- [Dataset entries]
■ ■ ■ ■ ■

@[simp] theorem alive_setCore (n : Nat) (c : Core)  : (s.setCore n c).alive  = s.alive  := alive_of_pwrok (setCore_pwrok s n c) (setCore_released s n c) (setCore_tripped s n c)
@[simp] theorem alive_modCore (n : Nat) (f : Core → Core)  : (s.modCore n f).alive  = s.alive  := alive_of_pwrok (modCore_pwrok s n f) (modCore_released s n f) (modCore_tripped s n f)
@[simp] theorem alive_modPod (p : Nat) (f : Pod → Pod)  : (s.modPod p f).alive  = s.alive  := alive_of_pwrok (modPod_pwrok s p f) (modPod_released s p f) (modPod_tripped s p f)
@[simp] theorem alive_modPart (P : Nat) (f : Part → Part)  : (s.modPart P f).alive  = s.alive  := alive_of_pwrok (modPart_pwrok s P f) (modPart_released s P f) (modPart_tripped s P f)
@[simp] theorem alive_modLink (k : Nat) (f : Link → Link)  : (s.modLink k f).alive  = s.alive  := alive_of_pwrok (modLink_pwrok s k f) (modLink_released s k f) (modLink_tripped s k f)
@[simp] theorem alive_modVault (n : Nat) (f : Vault → Vault)  : (s.modVault n f).alive  = s.alive  := alive_of_pwrok (modVault_pwrok s n f) (modVault_released s n f) (modVault_tripped s n f)
@[simp] theorem alive_emit (o : Out)  : (s.emit o).alive  = s.alive  := alive_of_pwrok (emit_pwrok s o) (emit_released s o) (emit_tripped s o)
@[simp] theorem alive_setReg (k : Nat) (v : Word)  : (s.setReg k v).alive  = s.alive  := alive_of_pwrok (setReg_pwrok s k v) (setReg_released s k v) (setReg_tripped s k v)
@[simp] theorem alive_setFld (k lo w v : Nat)  : (s.setFld k lo w v).alive  = s.alive  := alive_of_pwrok (setFld_pwrok s k lo w v) (setFld_released s k lo w v) (setFld_tripped s k lo w v)
@[simp] theorem alive_orReg (k : Nat) (m : Word)  : (s.orReg k m).alive  = s.alive  := alive_of_pwrok (orReg_pwrok s k m) (orReg_released s k m) (orReg_tripped s k m)
@[simp] theorem alive_setLock (pg : Nat) (b : Bool)  : (s.setLock pg b).alive  = s.alive  := alive_of_pwrok (setLock_pwrok s pg b) (setLock_released s pg b) (setLock_tripped s pg b)
@[simp] theorem alive_setTri (c w : Nat) (t : Tri)  : (s.setTri c w t).alive  = s.alive  := alive_of_pwrok (setTri_pwrok s c w t) (setTri_released s c w t) (setTri_tripped s c w t)
@[simp] theorem alive_inject (p : Packet)  : (s.inject p).alive  = s.alive  := alive_of_pwrok (inject_pwrok s p) (inject_released s p) (inject_tripped s p)
@[simp] theorem alive_dropPkt (k : Nat)  : (s.dropPkt k).alive  = s.alive  := alive_of_pwrok (dropPkt_pwrok s k) (dropPkt_released s k) (dropPkt_tripped s k)
@[simp] theorem alive_modStrm (n : Nat) (i : StreamId) (f : Stream → Stream)  : (s.modStrm n i f).alive  = s.alive  := alive_of_pwrok (modStrm_pwrok s n i f) (modStrm_released s n i f) (modStrm_tripped s n i f)
@[simp] theorem alive_setFlag (n f kind src : Nat)  : (s.setFlag n f kind src).alive  = s.alive  := alive_of_pwrok (setFlag_pwrok s n f kind src) (setFlag_released s n f kind src) (setFlag_tripped s n f kind src)
@[simp] theorem alive_clrFlag (n f : Nat)  : (s.clrFlag n f).alive  = s.alive  := alive_of_pwrok (clrFlag_pwrok s n f) (clrFlag_released s n f) (clrFlag_tripped s n f)
@[simp] theorem alive_closeReq (n t : Nat)  : (s.closeReq n t).alive  = s.alive  := alive_of_pwrok (closeReq_pwrok s n t) (closeReq_released s n t) (closeReq_tripped s n t)
@[simp] theorem alive_modPort (p : Port) (f : PciePort → PciePort)  : (s.modPort p f).alive  = s.alive  := alive_of_pwrok (modPort_pwrok s p f) (modPort_released s p f) (modPort_tripped s p f)
@[simp] theorem alive_bumpAt (a n : Nat)  : (s.bumpAt a n).alive  = s.alive  := alive_of_pwrok (bumpAt_pwrok s a n) (bumpAt_released s a n) (bumpAt_tripped s a n)
@[simp] theorem alive_bump (pg i n : Nat)  : (s.bump pg i n).alive  = s.alive  := alive_of_pwrok (bump_pwrok s pg i n) (bump_released s pg i n) (bump_tripped s pg i n)
@[simp] theorem alive_sendMsix (p : Port) (v : Nat)  : (s.sendMsix p v).alive  = s.alive  := alive_of_pwrok (sendMsix_pwrok s p v) (sendMsix_released s p v) (sendMsix_tripped s p v)
@[simp] theorem alive_vecLook (p : Port) (v : Nat) (again : Bool)  : (s.vecLook p v again).alive  = s.alive  := alive_of_pwrok (vecLook_pwrok s p v again) (vecLook_released s p v again) (vecLook_tripped s p v again)
@[simp] theorem alive_pageLook (pg : Nat) (again : Bool)  : (s.pageLook pg again).alive  = s.alive  := alive_of_pwrok (pageLook_pwrok s pg again) (pageLook_released s pg again) (pageLook_tripped s pg again)
@[simp] theorem alive_raise (pg : Nat) (m : Word)  : (s.raise pg m).alive  = s.alive  := alive_of_pwrok (raise_pwrok s pg m) (raise_released s pg m) (raise_tripped s pg m)
@[simp] theorem alive_evt (pg b : Nat)  : (s.evt pg b).alive  = s.alive  := alive_of_pwrok (evt_pwrok s pg b) (evt_released s pg b) (evt_tripped s pg b)
@[simp] theorem alive_critW (c w v : Nat)  : (s.critW c w v).alive  = s.alive  := alive_of_pwrok (critW_pwrok s c w v) (critW_released s c w v) (critW_tripped s c w v)
@[simp] theorem alive_setPt (P v : Nat)  : (s.setPt P v).alive  = s.alive  := alive_of_pwrok (setPt_pwrok s P v) (setPt_released s P v) (setPt_tripped s P v)
@[simp] theorem alive_stall (n : Nat) (i : StreamId) (k c f : Nat) (e : Bool)  : (s.stall n i k c f e).alive  = s.alive  := alive_of_pwrok (stall_pwrok s n i k c f e) (stall_released s n i k c f e) (stall_tripped s n i k c f e)
@[simp] theorem alive_complete (n : Nat) (e : Bool) (f src : Nat)  : (s.complete n e f src).alive  = s.alive  := alive_of_pwrok (complete_pwrok s n e f src) (complete_released s n e f src) (complete_tripped s n e f src)
@[simp] theorem alive_flagTo (n f : Nat) (c : Bool) (k src : Nat)  : (s.flagTo n f c k src).alive  = s.alive  := alive_of_pwrok (flagTo_pwrok s n f c k src) (flagTo_released s n f c k src) (flagTo_tripped s n f c k src)
@[simp] theorem alive_clearRecord (n : Nat) (i : StreamId)  : (s.clearRecord n i).alive  = s.alive  := alive_of_pwrok (clearRecord_pwrok s n i) (clearRecord_released s n i) (clearRecord_tripped s n i)
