/-- Writes to a scratchpad change nothing of the cores but that scratchpad, at the words written, and write-backs owed. -/
theorem spWrites_core (n : Nat) (ws : List WWrite) : ∃ m l, (s.spWrites n ws).core n =
    { s.core n with sp := m, spWb := l } ∧
    (mwf noWord (s.core n).sp = true → mwf noWord m = true) ∧
    ∀ i, (∀ w ∈ ws, w.addr / 8 ≠ i) → mget noWord m i = mget noWord (s.core n).sp i := by
  unfold Dev.spWrites
  induction ws generalizing s with
  | nil => exact ⟨_, _, rfl, id, fun _ _ => rfl⟩
  | cons a ws ih =>
    obtain ⟨w, l, hw⟩ := spWrite_core s n (a.addr / 8) a.mask ⟨a.data, a.poison⟩
    obtain ⟨m, l', h1, h2, h3⟩ := ih (s.spWrite n (a.addr / 8) a.mask ⟨a.data, a.poison⟩)
    refine ⟨m, l', by rw [List.foldl_cons, h1, hw], ?_, ?_⟩
    · intro h; apply h2; rw [hw]; exact mwf_mset _ _ h
    · intro i hi
      rw [h3 i (fun x hx => hi x (List.mem_cons_of_mem _ hx)), hw]
      exact mget_mset_ne _ _ _ (fun e => hi a List.mem_cons_self e.symm)

theorem spWrites_core_ne (n : Nat) (ws : List WWrite) (m : Nat) (h : m ≠ n) : (s.spWrites n ws).core m = s.core m := by
  unfold Dev.spWrites
  induction ws generalizing s with
  | nil => rfl
  | cons a ws ih => rw [List.foldl_cons, ih, spWrite_core_ne s n _ m _ _ h]

/-- What a word written in full reads as, where no flip is armed. -/
theorem mergeWord_full (old : MWord) (p : PWord) : mergeWord old (BitVec.allOnes 64) p = freshWord p := by
  unfold mergeWord; simp

/-- A word stored in full reads as what was written (R129, R131). -/
theorem freshWord_value (p : PWord) : (freshWord p).value = p := by
  obtain ⟨d, b⟩ := p
  cases b
  · have h : (freshWord ⟨d, false⟩).errs = 0 := by
      show pop64 0 + popTo 15 (0 : BitVec 15).toNat = 0; decide
    simp [MWord.value, MWord.find, h]; rfl
  · have h : (freshWord ⟨d, true⟩).errs = 3 := by
      show pop64 0 + popTo 15 (7 : BitVec 15).toNat = 3; decide
    have hf : (freshWord ⟨d, true⟩).find = .marker := by
      simp [MWord.find, h]; rfl
    simp [MWord.value, hf]; rfl

/-- A word of the scratchpad written in full with no flip armed reads as written. -/
theorem spWrite_peek (n i : Nat) (p : PWord) (h : spUnarmed s n) :
    ((s.spWrite n i (BitVec.allOnes 64) p).core n).spPeek i = p := by
  unfold Dev.spWrite
  simp only [if_true, mergeWord_full]
  obtain ⟨w, hw, hu⟩ := spPut_core s n i (freshWord p)
  unfold Core.spPeek
  rw [hw, hu h]
  simp [freshWord_value]

/-! Vaults. -/

/-- A word stored in a vault: it alone changes in its memory. -/
theorem vPut_core (n i : Nat) (w : MWord) : ∃ w' l q, (s.vPut n i w).core n =
    { s.core n with vault := { (s.core n).vault with mem := mset noWord (s.core n).vault.mem i w', wb := l, pend := q } } ∧
    (vUnarmed s n → w' = w) := by
  unfold Dev.vPut
  extract_lets chk pg drop put dd
  let seen (l : List VAcc) : List VAcc :=
    l.map fun a => if a.off / 8 ≤ i ∧ i < a.off / 8 + a.raw.length then { a with late := i :: a.late } else a
  have hput : ∀ (d : Dev) v, (put d v).core n =
      { d.core n with vault := { (d.core n).vault with mem := mset noWord (d.core n).vault.mem i v,
                                                       wb := (d.core n).vault.wb.filter fun p => p.1 != i,
                                                       pend := seen (d.core n).vault.pend } } := by
    intro d v
    show ((d.modVault n _).bump pg 6 drop).core n = _
    rw [core_bump]; exact core_modCore d n _
  split
  · rename_i h
    refine ⟨w.flip dd (BitVec.ofNat 15 chk) (tb chk 15), (s.core n).vault.wb.filter fun p => p.1 != i, seen (s.core n).vault.pend, ?_, fun hu => ?_⟩
    · rw [core_evt, core_setReg, hput]
    · unfold vUnarmed at hu
      exact absurd h (by rw [show tb chk 31 = false from hu]; simp)
  · exact ⟨w, _, _, hput s w, fun _ => rfl⟩

theorem vPut_core_ne (n i m : Nat) (w : MWord) (h : m ≠ n) : (s.vPut n i w).core m = s.core m := by
  unfold Dev.vPut
  extract_lets chk pg drop put dd
  have hput : ∀ (d : Dev) v, (put d v).core m = d.core m := by
    intro d v
    show ((d.modVault n _).bump pg 6 drop).core m = _
    rw [core_bump]; exact core_modCore_ne d n m _ h
  split
  · rw [core_evt, core_setReg, hput]
  · exact hput s w

/-- The core's state as it stood, but for its vault's write-backs owed, error counts and retired pseudo-channels. -/
def VaultNoted (c d : Core) : Prop :=
  ∃ wb ue ce ret, d = { c with vault := { c.vault with wb := wb, ue := ue, ce := ce, retired := ret } }

theorem VaultNoted.refl (c : Core) : VaultNoted c c := ⟨_, _, _, _, rfl⟩

theorem VaultNoted.trans {a b c : Core} (h : VaultNoted a b) (k : VaultNoted b c) : VaultNoted a c := by
  obtain ⟨w, u, e, r, rfl⟩ := h
  obtain ⟨w', u', e', r', rfl⟩ := k
  exact ⟨w', u', e', r', rfl⟩

theorem retirePc_core (n k : Nat) : VaultNoted (s.core n) ((s.retirePc n k).core n) := by
  unfold Dev.retirePc
  split
  · exact VaultNoted.refl _
  · rw [core_evt, core_bump]; exact ⟨_, _, _, _, core_modCore s n _⟩

theorem retirePc_core_ne (n k m : Nat) (h : m ≠ n) : (s.retirePc n k).core m = s.core m := by
  unfold Dev.retirePc
  split
  · rfl
  · rw [core_evt, core_bump]; exact core_modCore_ne s n m _ h

theorem pcCount_core (n k ue ce : Nat) : VaultNoted (s.core n) ((s.pcCount n k ue ce).core n) := by
  unfold Dev.pcCount
  extract_lets pg v u0 c0 u1 c1 s1 thr tu tc hit
  have h1 : VaultNoted (s.core n) (s1.core n) := ⟨_, _, _, _, core_modCore s n _⟩
  split
  · split
    · exact h1.trans (retirePc_core s1 n k)
    · rw [core_evt]; exact h1
  · exact h1

theorem pcCount_core_ne (n k ue ce m : Nat) (h : m ≠ n) : (s.pcCount n k ue ce).core m = s.core m := by
  unfold Dev.pcCount
  extract_lets pg v u0 c0 u1 c1 s1 thr tu tc hit
  have h1 : s1.core m = s.core m := core_modCore_ne s n m _ h
  split
  · split
    · rw [retirePc_core_ne _ _ _ _ h, h1]
    · rw [core_evt]; exact h1
  · exact h1

theorem vCorrected_core (n i : Nat) (w : MWord) : VaultNoted (s.core n) ((s.vCorrected n i w).core n) := by
  unfold Dev.vCorrected
  extract_lets pg s1
  have h1 : VaultNoted (s.core n) (s1.core n) :=
    ⟨_, _, _, _, (core_modCore (s.setReg (vra n 0x114) (w32 (2 ^ 31 + 8 * i))) n _).trans (by rw [core_setReg])⟩
  rw [core_evt]
  exact h1.trans (pcCount_core s1 n _ _ _)

theorem vCorrected_core_ne (n i m : Nat) (w : MWord) (h : m ≠ n) : (s.vCorrected n i w).core m = s.core m := by
  unfold Dev.vCorrected
  extract_lets pg s1
  have h1 : s1.core m = s.core m :=
    (core_modCore_ne (s.setReg (vra n 0x114) (w32 (2 ^ 31 + 8 * i))) n m _ h).trans (core_setReg _ _ _ _)
  rw [core_evt, pcCount_core_ne _ _ _ _ _ _ h, h1]

/-- A checked word changes of the cores only what its vault notes. -/
theorem vCheck_core (n i : Nat) (w : MWord) (nd : DWord) (nc : BitVec 15) (reads : Nat) :
    VaultNoted (s.core n) ((s.vCheck n i w nd nc reads).2.core n) := by
  unfold Dev.vCheck
  extract_lets pg seen w0 w1 w2 again
  split
  · exact VaultNoted.refl _
  · have h := vCorrected_core (s.bump pg 0 1) n i w0; rwa [core_bump] at h
  · have h := vCorrected_core (s.bump pg 1 1) n i w0; rwa [core_bump] at h
  · show VaultNoted (s.core n) (((s.bump pg 3 1).evt pg 3).core n)
    rw [core_evt, core_bump]; exact VaultNoted.refl _
  · have ha : ∀ (v : MWord) (d : Dev), VaultNoted (d.core n) ((again v d).2.core n) := by
      intro v d
      show VaultNoted (d.core n) ((match v.find with
        | .marker => (v.value, (d.bump pg 3 1).evt pg 3)
        | .ce1 => (v.value, ((d.bump pg 5 1).bump pg 0 1).vCorrected n i v)
        | .ce2 => (v.value, ((d.bump pg 5 1).bump pg 1 1).vCorrected n i v)
        | _ => (v.value, (d.bump pg 5 1).vCorrected n i v)).2.core n)
      split
      · show VaultNoted (d.core n) (((d.bump pg 3 1).evt pg 3).core n)
        rw [core_evt, core_bump]; exact VaultNoted.refl _
      · have h := vCorrected_core ((d.bump pg 5 1).bump pg 0 1) n i v; rwa [core_bump, core_bump] at h
      · have h := vCorrected_core ((d.bump pg 5 1).bump pg 1 1) n i v; rwa [core_bump, core_bump] at h
      · have h := vCorrected_core (d.bump pg 5 1) n i v; rwa [core_bump] at h
    split
    · have h := ha w1 (s.bump pg 4 1); rwa [core_bump] at h
    · split
      · have h := ha w2 (s.bump pg 4 2); rwa [core_bump] at h
      · have h := pcCount_core (((s.bump pg 4 2).bump pg 2 1).setReg (vra n 0x110) (w32 (2 ^ 31 + 8 * i))) n
          (pcOf (8 * i)) 1 0
        rw [core_setReg, core_bump, core_bump] at h
        show VaultNoted (s.core n) ((Dev.evt _ pg 2).core n)
        rw [core_evt]; exact h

■ ■ ■ ■ ■

- [TASK PROMPT] Copy out the range of lines above starting at the line with "show VaultNoted (d.core n) ((match" and ending at the line with "1).bump pg 0 1) n", exactly and including both.

- [ANSWER AREA]
      show VaultNoted (d.core n) ((match v.find with
        | .marker => (v.value, (d.bump pg 3 1).evt pg 3)
        | .ce1 => (v.value, ((d.bump pg 5 1).bump pg 0 1).vCorrected n i v)
        | .ce2 => (v.value, ((d.bump pg 5 1).bump pg 1 1).vCorrected n i v)
        | _ => (v.value, (d.bump pg 5 1).vCorrected n i v)).2.core n)
      split
      · show VaultNoted (d.core n) (((d.bump pg 3 1).evt pg 3).core n)
        rw [core_evt, core_bump]; exact VaultNoted.refl _
      · have h := vCorrected_core ((d.bump pg 5 1).bump pg 0 1) n i v; rwa [core_bump, core_bump] at h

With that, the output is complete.